Behavioral health is experienced locally. It is shaped by the state someone lives in, the community they call home, the school their child attends, the health plan they are enrolled in, the provider network available to them, the crisis response system they can access, and whether prevention, treatment, harm reduction, and recovery supports are actually within reach. That is why the state-level data in the report matters so much.
A national trendline may point in one direction, but state-level data helps us understand where progress is taking hold, where risk remains stubbornly high, and where policy choices, funding decisions, and system design may be making a difference.
State Data Tells a More Complicated Story
The report shows that, in 2024, most states saw improvement in the combined age-adjusted rate of deaths from alcohol, drugs, and suicide. That is encouraging. But the details matter.
According to the report, 45 states and the District of Columbia had lower combined mortality rates in 2024 compared with 2023. Four states—Iowa, North Dakota, South Dakota, and Wyoming—had higher combined rates, while Nebraska stayed the same. The story becomes even more nuanced when the report separates alcohol-induced deaths, drug overdose deaths, and suicide deaths.

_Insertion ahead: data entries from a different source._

-- ==== Sys2Proof/Machine/Links.lean ====
section
/-! DEFINITION. The links and fabric time: flits (R325 to R328), lanes and ports (R337 to R341), time (R344 to R353). -/
namespace Sys2Proof.Machine

/-- Is the flit intact: its CRC-64 holds (R325, R328). -/
def flitOk (f : Flit) : Bool := crc64 (flitBytes f) == f.crc
/-- FTYPE (R326). -/
def flitType (f : Flit) : Nat := fld f.head 38 36

/-! The line code of a port (R311): what its four logical lanes carry is a view of the flits it sends. The generator of RS(544,514) is that of IEEE 802.3
(log 91). -/

/-- Product in GF(2^10) with x^10 + x^3 + 1. -/
def gfMul (a b : Nat) : Nat :=
  (List.range 10).foldl (fun (acc : Nat) i => if b / 2 ^ (9 - i) % 2 == 1 then Nat.xor (let d := 2 * acc; if 1024 ≤ d then Nat.xor d 0x409 else d) a
    else (let d := 2 * acc; if 1024 ≤ d then Nat.xor d 0x409 else d)) 0

/-- The generator polynomial of 30 check symbols but for its leading 1, highest power first: its roots are alpha^0 to alpha^29. -/
def rsGenerator : List Nat :=
  let step (g : List Nat) (root : Nat) : List Nat := (List.range (g.length + 1)).map (fun i =>
    Nat.xor ((g[i]?).getD 0) (if i = 0 then 0 else gfMul root ((g[i - 1]?).getD 0)))
  (((List.range 30).foldl (fun (x : List Nat × Nat) _ => (step x.1 x.2, gfMul x.2 2)) ([1], 1)).1).drop 1

/-- A codeword: 514 symbols and their 30 check symbols. -/
def rsCodeword (data : List Nat) : List Nat :=
  data ++ data.foldl (fun (r : List Nat) d =>
    let lead := Nat.xor d ((r[0]?).getD 0)
    ((r.drop 1 ++ [0]).zip rsGenerator).map (fun (x, g) => Nat.xor x (gfMul lead g))) (List.replicate 30 0)

/-- The 10-bit symbols of a bit stream, in codewords; an incomplete last one is filled with zeros. -/
def lineSymbols (bytes : List Byte) : List Nat :=
  let v := leNat bytes
  ((List.range (ceilDiv (8 * bytes.length) 5140)).map (fun k => rsCodeword ((List.range 514).map (fun i => v / 2 ^ (5140 * k + 10 * i) % 1024)))).flatten

/-- The symbols that logical lane l of a port carries: dealt to the four lanes in turn. -/
def Port.laneSymbols (p : Port) (l : Nat) : List Nat :=
  let xs := lineSymbols (p.sent.map (fun f => flitBytes f ++ leBytes 8 f.crc.toNat)).flatten
  (List.range (xs.length / 4)).map (fun i => (xs[4 * i + l]?).getD 0)

/-- The logical lane that L4 carries, as SPARE_FOR shows it: 7 for none (R334, R337). -/
def Port.spareFor (p : Port) : Nat := (p.phy.lanes.findIdx? (· == 4)).getD 7

/-- A parent is lost (R351): HOLDOVER, since when on the count of R17. A backup master with no alternate becomes acting master, without a step. -/
def Block.loseParent (b : Block) : Block :=
  if b.clk.role == 2 && fld b.fab.cfg 102 98 == 0x1F then
    { b with clk := { b.clk with role := 3, holdover := false, holdoverAt := none, depth := 0, parentInUse := 0x1F } }
  else { b with clk := { b.clk with holdover := true, holdoverAt := some (b.clk.holdoverAt.getD b.span) } }

/-- Does the module follow a parent: it is a member or backup master that has one (R344)? -/
def Clk.follows (c : Clk) : Bool := c.parentInUse != 0x1F && c.role != 1 && c.role != 3

/-- A port leaves UP or DEGRADED: what its peer said of time is gone, and it is lost as a parent where it is the one in use (R351). -/
def Block.parentLost (b : Block) (n : Nat) : Block :=
  let b := b.onPort n (fun p => { p with peerLocked := false, peerDepth := 15 })
  let b := if n == fld b.fab.cfg 97 93 then { b with clk := { b.clk with primarySince := none } } else b
  if b.clk.parentInUse == n && b.clk.follows then b.loseParent else b

/-- SP0 begins to stand in for an optical port: it is UP on its loopback, and stands in for none (R340). -/
def Block.trySp0 (b : Block) (n : Nat) : Block :=
  if optical n && n != 17 && (b.port 17).linkState == 2 && (b.port 17).standsFor == 0x1F then
    b.onPort 17 (fun p => { p with standsFor := n, sp0Trial := true })
  else b

/-- SP0 stands in for nothing any more: where it served a port, or was being trained for it, that is over. -/
def Block.freeSp0 (b : Block) : Block := b.onPort 17 (fun p => { p with standsFor := 0x1F, sp0Trial := false })

/-- The selector returns a port's fibres from SP0's engine to its own (R355): SP0's record takes the lanes of its engine as they came to be. -/
def Block.returnFibres (b : Block) (n : Nat) : Block :=
  let p := b.port n
  if p.subst then
    (b.freeSp0.onPort 17 (fun q => { q with phy := p.phy })).onPort n (fun q => { q with phy := q.ownPhy, subst := false })
  else b.freeSp0

/-- A port in FAILED (R338): its retry buffer is gone. -/
def Port.failed (p : Port) (now : Nat) : Port :=
  { p with linkState := 4, retry := [], linkq := [], rxPart := [], discarding := false, substPending := [], switch := none, failedAt := now }

/-- Is the peer of a port another member (R487): one is known, and it is not this module, as on SP0's loopback (R340)? -/
def Block.otherMember (b : Block) (peer : Nat) : Bool := peer != 0x3FFF && peer != b.moduleId

/-- A port enters FAILED (R338): counted, class C; lost as a parent (R351); in a job a witness reports it (R487). -/
def State.enterFailed (s : State) (n : Nat) : State :=
  let p := s.m.port n
  if p.linkState == 4 || p.linkState == 5 then s
  else
    let s := s.on (fun b => (((b.onPort n (·.failed b.span)).bump (.linkFails n)).raiseC 0x33 (some n)).parentLost n)
    let s := if p.isUp && s.m.jobRuns && s.m.otherMember p.peerModule then s.raiseSuspect p.peerModule 1 p.peerPort (p.peerMask.getD 0) else s
    s.on (·.announce false)

/-- SP0 fails its self-test (R341): it enters FAILED, stays so, and stands in for nothing; one that is not enabled stays DISABLED (R314). -/
def State.sp0Fails (s : State) : State := (s.enterFailed 17).on (fun b => b.onPort 17 (fun p => { p with dead := true }))

/-- A die-to-die link enters FAILED at both its ends (R338, R343): class D, LINK_FAILED. -/
def State.failDieLink (s : State) (n : Nat) : State :=
  if (s.m.port n).linkState == 4 then s
  else
    let k := (n - 32) / 2
    (s.on (fun b => (b.onPort (32 + 2 * k) (·.failed b.span)).onPort (33 + 2 * k) (·.failed b.span))).raiseErr
      { cls := .d, code := 0x33, at_ := 0, die := if (linkDies k).1 < 16 then some (linkDies k).1 else some (linkDies k).2, port := some n }

/-- A port or die-to-die link fails (R338). What it carries on SP0's engine fails with that engine, and goes back to its own (R355); else SP0 may stand in for an optical
port (R340). That a substituted port's failure is SP0's is DEDUCED: they are one engine (log 107). -/
def State.failPortAll (s : State) (n : Nat) : State :=
  if 32 ≤ n then s.failDieLink n
  else
    let standing := (s.m.port 17).standsFor
    if (s.m.port n).subst || (n == 17 && standing != 0x1F) then ((s.enterFailed 17).enterFailed standing).on (·.returnFibres standing)
    else if n == 17 then s.enterFailed 17
    else (s.enterFailed n).on (fun b => if (b.port n).linkState == 4 && (s.m.port n).linkState != 4 then b.trySp0 n else b)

Alcohol-induced death rates declined in 32 states and the District of Columbia, but increased in 17 states. Drug overdose death rates declined in 49 states and the District of Columbia, with South Dakota as the only state showing an increase. Suicide death rates declined in 32 states and the District of Columbia, but increased in 16 states, while Colorado and Texas stayed the same. That is a lot to take in.
It also reinforces a simple but important point: state-level strategy matters. A state may be improving overall while still struggling with alcohol mortality. Another state may see a significant reduction in overdose deaths while suicide rates remain flat or increase. A third state may have strong crisis infrastructure but limited access to ongoing treatment or recovery supports. The data does not give us a single storyline. It gives us a map. And maps are meant to help us navigate.
Geography Should Inform Strategy
One of the report’s most useful contributions is that it helps us look at behavioral health geographically. The report shows that the highest combined rates of alcohol, drug, and suicide deaths in 2024 were in Alaska, New Mexico, and West Virginia. The lowest combined rates were in New Jersey, New York, and Nebraska.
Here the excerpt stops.